Top of EXCERPTED DATA
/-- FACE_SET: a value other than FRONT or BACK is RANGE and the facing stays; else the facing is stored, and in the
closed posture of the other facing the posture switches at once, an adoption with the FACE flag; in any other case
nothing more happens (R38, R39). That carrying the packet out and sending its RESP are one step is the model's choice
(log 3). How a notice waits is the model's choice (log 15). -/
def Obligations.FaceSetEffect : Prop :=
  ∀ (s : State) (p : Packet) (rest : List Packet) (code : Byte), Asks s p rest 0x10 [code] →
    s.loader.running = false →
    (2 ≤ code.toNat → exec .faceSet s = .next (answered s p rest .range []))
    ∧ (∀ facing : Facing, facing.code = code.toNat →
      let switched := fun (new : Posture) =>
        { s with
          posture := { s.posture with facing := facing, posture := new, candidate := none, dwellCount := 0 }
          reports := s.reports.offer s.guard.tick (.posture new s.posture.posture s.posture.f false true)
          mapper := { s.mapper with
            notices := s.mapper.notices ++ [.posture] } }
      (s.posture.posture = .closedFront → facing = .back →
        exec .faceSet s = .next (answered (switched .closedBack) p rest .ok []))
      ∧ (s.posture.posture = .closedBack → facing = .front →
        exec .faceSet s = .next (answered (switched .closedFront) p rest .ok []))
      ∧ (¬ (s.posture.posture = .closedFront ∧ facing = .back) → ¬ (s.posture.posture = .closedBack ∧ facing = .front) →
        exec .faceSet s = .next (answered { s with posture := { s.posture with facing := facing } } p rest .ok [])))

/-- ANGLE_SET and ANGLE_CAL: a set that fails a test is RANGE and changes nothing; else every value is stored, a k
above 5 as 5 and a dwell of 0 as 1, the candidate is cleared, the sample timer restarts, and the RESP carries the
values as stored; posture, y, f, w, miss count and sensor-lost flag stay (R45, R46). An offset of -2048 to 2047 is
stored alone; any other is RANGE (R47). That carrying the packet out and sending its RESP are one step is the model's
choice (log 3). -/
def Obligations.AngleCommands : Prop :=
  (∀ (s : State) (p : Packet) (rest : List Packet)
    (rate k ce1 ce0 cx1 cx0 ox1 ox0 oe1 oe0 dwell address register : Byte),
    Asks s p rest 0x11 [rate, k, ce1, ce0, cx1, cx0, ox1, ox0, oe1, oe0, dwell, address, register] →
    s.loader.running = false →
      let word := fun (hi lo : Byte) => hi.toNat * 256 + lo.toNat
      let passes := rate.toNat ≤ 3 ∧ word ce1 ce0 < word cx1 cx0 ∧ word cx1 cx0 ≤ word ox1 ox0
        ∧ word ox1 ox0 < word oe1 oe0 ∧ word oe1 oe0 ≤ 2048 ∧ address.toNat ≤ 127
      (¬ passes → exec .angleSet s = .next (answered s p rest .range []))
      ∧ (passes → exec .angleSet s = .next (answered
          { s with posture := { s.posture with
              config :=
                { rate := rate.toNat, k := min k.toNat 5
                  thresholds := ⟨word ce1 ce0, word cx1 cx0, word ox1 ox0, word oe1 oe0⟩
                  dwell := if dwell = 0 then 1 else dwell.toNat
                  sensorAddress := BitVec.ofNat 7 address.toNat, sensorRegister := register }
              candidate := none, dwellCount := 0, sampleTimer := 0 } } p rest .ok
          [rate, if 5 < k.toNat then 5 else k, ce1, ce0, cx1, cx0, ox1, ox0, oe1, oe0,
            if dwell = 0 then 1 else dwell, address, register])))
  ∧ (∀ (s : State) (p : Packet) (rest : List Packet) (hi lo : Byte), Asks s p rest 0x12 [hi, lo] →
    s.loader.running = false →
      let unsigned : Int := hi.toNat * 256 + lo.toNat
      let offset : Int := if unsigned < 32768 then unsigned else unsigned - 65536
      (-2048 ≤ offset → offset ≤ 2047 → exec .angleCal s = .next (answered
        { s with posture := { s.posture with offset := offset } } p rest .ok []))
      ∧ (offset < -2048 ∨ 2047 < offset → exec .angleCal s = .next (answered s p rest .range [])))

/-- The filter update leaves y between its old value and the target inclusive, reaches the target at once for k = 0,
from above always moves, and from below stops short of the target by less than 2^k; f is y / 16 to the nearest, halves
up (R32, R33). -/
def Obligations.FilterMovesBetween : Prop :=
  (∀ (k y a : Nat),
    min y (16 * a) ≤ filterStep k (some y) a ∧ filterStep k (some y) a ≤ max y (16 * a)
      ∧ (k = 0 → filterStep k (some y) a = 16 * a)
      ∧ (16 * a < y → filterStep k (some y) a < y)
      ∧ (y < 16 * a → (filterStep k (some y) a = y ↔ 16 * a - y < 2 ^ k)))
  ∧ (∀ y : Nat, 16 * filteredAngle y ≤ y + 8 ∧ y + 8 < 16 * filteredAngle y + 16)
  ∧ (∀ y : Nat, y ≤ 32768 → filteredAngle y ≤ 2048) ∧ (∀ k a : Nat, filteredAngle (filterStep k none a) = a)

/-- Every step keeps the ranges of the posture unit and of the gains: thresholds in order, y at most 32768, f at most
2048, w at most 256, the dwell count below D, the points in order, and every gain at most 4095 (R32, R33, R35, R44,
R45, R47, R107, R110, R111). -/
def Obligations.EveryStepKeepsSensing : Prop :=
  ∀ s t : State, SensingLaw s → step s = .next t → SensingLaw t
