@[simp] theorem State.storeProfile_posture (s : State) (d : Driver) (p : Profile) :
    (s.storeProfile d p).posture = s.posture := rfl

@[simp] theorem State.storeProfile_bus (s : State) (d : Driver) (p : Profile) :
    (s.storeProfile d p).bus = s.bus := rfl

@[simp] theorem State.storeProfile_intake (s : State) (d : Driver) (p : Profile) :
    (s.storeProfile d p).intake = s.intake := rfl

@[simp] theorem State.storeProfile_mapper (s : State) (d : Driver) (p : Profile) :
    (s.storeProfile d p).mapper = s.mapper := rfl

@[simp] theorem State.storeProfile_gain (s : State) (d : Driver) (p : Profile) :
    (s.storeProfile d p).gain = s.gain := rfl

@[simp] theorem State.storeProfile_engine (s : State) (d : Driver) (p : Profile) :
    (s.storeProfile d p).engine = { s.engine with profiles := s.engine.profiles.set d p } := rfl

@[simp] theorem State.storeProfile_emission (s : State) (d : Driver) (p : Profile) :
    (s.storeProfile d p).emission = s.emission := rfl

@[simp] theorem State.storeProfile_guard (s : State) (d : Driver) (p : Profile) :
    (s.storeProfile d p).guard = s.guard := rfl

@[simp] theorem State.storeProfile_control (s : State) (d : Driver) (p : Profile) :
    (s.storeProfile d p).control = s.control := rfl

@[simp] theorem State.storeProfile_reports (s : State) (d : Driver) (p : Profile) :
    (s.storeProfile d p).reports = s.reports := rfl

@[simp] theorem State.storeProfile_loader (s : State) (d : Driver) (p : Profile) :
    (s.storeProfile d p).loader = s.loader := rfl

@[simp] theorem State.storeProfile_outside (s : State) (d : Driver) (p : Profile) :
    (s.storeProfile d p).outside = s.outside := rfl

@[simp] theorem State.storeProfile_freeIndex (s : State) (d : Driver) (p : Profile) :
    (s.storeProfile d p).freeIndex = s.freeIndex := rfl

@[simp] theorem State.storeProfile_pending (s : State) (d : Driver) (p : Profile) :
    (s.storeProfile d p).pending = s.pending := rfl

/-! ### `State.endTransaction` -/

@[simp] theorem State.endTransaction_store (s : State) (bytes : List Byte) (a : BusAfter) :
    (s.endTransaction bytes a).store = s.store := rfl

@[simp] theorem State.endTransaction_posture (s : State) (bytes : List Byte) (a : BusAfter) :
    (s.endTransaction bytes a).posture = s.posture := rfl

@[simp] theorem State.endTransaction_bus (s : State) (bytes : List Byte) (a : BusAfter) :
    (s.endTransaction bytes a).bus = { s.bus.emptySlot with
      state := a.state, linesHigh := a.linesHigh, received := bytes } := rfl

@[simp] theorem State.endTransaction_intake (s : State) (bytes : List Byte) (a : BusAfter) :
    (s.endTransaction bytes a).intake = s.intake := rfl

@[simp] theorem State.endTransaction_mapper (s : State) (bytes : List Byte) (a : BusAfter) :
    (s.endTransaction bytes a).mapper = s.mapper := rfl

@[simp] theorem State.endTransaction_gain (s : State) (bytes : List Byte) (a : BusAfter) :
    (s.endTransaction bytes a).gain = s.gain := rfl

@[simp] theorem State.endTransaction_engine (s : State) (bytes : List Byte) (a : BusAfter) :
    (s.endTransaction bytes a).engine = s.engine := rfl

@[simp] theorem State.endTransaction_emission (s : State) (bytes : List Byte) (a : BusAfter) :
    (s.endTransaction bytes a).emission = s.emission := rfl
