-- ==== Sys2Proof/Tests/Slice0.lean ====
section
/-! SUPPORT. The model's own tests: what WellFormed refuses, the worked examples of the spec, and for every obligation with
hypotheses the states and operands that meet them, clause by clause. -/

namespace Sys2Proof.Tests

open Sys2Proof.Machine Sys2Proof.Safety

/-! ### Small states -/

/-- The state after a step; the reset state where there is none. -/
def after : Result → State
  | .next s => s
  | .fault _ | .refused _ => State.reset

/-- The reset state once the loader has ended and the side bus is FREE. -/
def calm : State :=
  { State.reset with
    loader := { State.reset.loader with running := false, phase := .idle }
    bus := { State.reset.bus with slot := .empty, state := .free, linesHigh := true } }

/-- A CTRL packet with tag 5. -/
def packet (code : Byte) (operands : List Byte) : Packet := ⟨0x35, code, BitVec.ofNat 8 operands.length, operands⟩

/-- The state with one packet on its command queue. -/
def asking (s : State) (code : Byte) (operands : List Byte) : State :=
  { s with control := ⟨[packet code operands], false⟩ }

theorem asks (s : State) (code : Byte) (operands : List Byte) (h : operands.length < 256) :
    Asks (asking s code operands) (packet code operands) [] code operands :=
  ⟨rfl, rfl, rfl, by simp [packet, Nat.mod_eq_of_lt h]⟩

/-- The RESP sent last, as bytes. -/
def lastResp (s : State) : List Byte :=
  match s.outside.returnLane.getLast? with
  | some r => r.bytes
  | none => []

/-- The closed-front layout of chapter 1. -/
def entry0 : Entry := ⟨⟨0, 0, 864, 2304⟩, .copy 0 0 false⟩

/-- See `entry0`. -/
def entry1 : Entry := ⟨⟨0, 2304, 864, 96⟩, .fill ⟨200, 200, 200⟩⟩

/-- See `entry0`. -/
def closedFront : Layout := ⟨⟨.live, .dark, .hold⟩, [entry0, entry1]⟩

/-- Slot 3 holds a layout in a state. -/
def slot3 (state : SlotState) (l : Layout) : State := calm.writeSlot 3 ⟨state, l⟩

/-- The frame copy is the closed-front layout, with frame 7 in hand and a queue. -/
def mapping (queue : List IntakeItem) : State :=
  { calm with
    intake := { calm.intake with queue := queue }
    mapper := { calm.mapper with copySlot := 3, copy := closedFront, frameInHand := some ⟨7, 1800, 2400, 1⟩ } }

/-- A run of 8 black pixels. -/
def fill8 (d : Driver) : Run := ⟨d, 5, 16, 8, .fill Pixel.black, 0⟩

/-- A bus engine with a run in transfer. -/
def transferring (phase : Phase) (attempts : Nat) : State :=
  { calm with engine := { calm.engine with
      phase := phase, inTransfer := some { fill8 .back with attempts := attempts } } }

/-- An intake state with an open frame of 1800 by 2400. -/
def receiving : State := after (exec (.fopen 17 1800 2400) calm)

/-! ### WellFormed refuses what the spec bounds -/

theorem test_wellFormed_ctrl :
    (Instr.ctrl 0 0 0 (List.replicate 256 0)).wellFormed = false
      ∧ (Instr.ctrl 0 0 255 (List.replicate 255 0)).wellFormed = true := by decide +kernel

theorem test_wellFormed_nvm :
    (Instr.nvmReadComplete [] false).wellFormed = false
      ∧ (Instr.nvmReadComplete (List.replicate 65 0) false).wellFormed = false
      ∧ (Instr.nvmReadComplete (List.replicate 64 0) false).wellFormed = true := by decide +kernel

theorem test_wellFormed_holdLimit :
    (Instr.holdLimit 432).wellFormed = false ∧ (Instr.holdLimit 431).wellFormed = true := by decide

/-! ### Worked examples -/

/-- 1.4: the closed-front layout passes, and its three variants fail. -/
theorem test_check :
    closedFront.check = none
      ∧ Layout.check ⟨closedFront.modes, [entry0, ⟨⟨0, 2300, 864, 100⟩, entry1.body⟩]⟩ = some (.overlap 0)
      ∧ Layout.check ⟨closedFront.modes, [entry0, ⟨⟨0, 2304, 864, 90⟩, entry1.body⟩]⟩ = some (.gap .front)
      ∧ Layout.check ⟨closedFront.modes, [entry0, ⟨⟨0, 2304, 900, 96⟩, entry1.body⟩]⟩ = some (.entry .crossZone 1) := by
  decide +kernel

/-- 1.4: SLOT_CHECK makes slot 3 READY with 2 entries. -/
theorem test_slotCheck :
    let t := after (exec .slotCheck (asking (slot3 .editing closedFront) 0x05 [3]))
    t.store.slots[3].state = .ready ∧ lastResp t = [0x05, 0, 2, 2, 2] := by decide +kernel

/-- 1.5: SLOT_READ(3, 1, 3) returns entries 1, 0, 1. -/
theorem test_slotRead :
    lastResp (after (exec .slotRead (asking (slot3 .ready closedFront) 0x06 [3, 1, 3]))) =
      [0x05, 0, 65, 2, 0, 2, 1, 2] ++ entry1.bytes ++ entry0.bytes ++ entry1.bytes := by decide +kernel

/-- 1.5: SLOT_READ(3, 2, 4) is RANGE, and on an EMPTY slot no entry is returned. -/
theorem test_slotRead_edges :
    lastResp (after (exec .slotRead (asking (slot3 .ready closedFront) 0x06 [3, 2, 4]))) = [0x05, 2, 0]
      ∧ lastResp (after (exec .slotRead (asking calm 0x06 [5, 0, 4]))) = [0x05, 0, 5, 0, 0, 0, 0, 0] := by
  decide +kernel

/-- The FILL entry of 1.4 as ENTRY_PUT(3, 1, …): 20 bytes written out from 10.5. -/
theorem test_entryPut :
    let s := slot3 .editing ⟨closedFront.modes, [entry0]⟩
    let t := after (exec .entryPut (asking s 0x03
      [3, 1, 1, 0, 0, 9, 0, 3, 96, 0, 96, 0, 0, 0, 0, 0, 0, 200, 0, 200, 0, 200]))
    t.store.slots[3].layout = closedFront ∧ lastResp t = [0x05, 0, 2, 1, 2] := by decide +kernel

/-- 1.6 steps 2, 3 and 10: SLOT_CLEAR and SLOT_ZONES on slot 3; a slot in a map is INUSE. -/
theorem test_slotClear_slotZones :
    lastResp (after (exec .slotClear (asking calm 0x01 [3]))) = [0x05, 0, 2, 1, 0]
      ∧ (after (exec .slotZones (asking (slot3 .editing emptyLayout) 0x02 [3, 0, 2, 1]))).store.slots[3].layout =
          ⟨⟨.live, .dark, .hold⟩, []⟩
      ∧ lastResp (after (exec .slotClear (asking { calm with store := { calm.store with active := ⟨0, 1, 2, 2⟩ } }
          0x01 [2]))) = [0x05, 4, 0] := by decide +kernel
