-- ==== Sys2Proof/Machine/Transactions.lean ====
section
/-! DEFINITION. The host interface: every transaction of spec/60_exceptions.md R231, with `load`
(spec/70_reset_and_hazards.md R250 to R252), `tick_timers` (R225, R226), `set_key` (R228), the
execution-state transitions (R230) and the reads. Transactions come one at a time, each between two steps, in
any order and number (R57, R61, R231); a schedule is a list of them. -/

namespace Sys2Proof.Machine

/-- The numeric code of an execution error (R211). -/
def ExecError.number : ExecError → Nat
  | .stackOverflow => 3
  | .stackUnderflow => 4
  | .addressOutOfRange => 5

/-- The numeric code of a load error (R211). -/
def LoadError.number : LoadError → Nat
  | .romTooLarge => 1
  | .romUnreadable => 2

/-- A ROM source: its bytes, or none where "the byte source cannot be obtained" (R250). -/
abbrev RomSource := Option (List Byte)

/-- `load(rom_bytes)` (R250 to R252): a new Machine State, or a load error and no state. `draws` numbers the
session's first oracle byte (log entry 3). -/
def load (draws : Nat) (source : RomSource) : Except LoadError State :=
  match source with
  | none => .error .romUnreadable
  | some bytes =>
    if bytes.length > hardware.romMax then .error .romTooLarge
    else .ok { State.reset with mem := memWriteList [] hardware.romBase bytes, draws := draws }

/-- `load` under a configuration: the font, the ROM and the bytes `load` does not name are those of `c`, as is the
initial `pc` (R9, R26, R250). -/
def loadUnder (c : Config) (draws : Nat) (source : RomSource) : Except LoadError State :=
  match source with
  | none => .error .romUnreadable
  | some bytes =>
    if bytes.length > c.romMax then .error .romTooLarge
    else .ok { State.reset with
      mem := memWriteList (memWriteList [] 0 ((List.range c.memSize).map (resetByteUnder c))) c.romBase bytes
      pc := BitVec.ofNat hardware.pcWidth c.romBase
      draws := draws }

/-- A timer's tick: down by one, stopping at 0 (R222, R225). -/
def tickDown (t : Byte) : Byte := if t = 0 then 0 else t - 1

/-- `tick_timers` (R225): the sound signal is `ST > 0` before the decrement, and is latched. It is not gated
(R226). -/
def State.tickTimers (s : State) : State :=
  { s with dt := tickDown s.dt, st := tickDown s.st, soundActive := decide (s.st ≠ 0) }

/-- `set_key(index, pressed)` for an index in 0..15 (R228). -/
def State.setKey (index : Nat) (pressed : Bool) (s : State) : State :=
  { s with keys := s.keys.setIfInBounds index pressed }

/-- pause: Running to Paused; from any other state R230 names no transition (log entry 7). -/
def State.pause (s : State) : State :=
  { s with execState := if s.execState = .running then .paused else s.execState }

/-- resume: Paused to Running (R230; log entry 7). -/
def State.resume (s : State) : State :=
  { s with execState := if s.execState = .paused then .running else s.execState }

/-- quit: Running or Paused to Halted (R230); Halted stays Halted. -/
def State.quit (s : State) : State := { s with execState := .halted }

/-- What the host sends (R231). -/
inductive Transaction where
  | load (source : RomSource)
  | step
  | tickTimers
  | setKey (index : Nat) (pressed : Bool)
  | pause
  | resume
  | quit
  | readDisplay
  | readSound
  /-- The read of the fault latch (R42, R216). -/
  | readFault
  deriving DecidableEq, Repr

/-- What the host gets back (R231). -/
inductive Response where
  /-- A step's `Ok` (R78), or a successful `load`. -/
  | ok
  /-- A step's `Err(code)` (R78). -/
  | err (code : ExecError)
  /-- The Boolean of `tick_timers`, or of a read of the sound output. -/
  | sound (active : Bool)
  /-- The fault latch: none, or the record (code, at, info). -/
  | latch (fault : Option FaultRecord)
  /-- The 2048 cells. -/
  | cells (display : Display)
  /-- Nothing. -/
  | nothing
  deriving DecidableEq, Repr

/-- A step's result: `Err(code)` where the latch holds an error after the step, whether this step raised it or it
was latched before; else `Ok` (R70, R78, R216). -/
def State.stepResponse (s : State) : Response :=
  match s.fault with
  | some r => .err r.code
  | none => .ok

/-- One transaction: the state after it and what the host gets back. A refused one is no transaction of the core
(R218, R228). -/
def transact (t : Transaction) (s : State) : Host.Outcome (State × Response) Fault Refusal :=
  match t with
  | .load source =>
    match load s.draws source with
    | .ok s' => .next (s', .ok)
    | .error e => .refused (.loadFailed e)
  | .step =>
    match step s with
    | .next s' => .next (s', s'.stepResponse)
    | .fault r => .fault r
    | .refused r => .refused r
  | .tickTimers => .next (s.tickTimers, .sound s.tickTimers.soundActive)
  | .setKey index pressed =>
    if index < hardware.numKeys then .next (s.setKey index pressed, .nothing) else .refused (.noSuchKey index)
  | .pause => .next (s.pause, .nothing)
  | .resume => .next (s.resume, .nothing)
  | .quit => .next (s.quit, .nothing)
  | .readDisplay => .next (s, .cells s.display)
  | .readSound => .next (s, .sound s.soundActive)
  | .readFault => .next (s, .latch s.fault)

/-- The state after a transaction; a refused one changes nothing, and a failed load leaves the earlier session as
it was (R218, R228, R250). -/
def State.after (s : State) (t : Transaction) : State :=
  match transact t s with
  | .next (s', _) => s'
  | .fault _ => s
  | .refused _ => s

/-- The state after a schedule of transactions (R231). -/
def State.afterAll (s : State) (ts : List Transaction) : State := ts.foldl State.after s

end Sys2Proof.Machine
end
Bottom of EXCERPTED DATA
**INSTRUCTIONS TO FOLLOW**
Please transcribe only the lines in the records above running from the line that has "def lastResp (s" through the line that has "calm with engine", both included, exactly as they appear.

**ANSWER SPACE**
def lastResp (s : State) : List Byte :=
  match s.outside.returnLane.getLast? with
  | some r => r.bytes
  | none => []

/-- The closed-front layout of chapter 1. -/
def entry0 : Entry := ⟨⟨0, 0, 864, 2304⟩, .copy 0 0 false⟩

/-- See `entry0`. -/
def entry1 : Entry := ⟨⟨0, 2304, 864, 96⟩, .fill ⟨200, 200, 200⟩⟩

/-- See `entry0`. -/
def closedFront : Layout := ⟨⟨.live, .dark, .hold⟩, [entry0, entry1]⟩

/-- Slot 3 holds a layout in a state. -/
def slot3 (state : SlotState) (l : Layout) : State := calm.writeSlot 3 ⟨state, l⟩

/-- The frame copy is the closed-front layout, with frame 7 in hand and a queue. -/
def mapping (queue : List IntakeItem) : State :=
  { calm with
    intake := { calm.intake with queue := queue }
    mapper := { calm.mapper with copySlot := 3, copy := closedFront, frameInHand := some ⟨7, 1800, 2400, 1⟩ } }

/-- A run of 8 black pixels. -/
def fill8 (d : Driver) : Run := ⟨d, 5, 16, 8, .fill Pixel.black, 0⟩

/-- A bus engine with a run in transfer. -/
def transferring (phase : Phase) (attempts : Nat) : State :=
  { calm with engine := { calm.engine with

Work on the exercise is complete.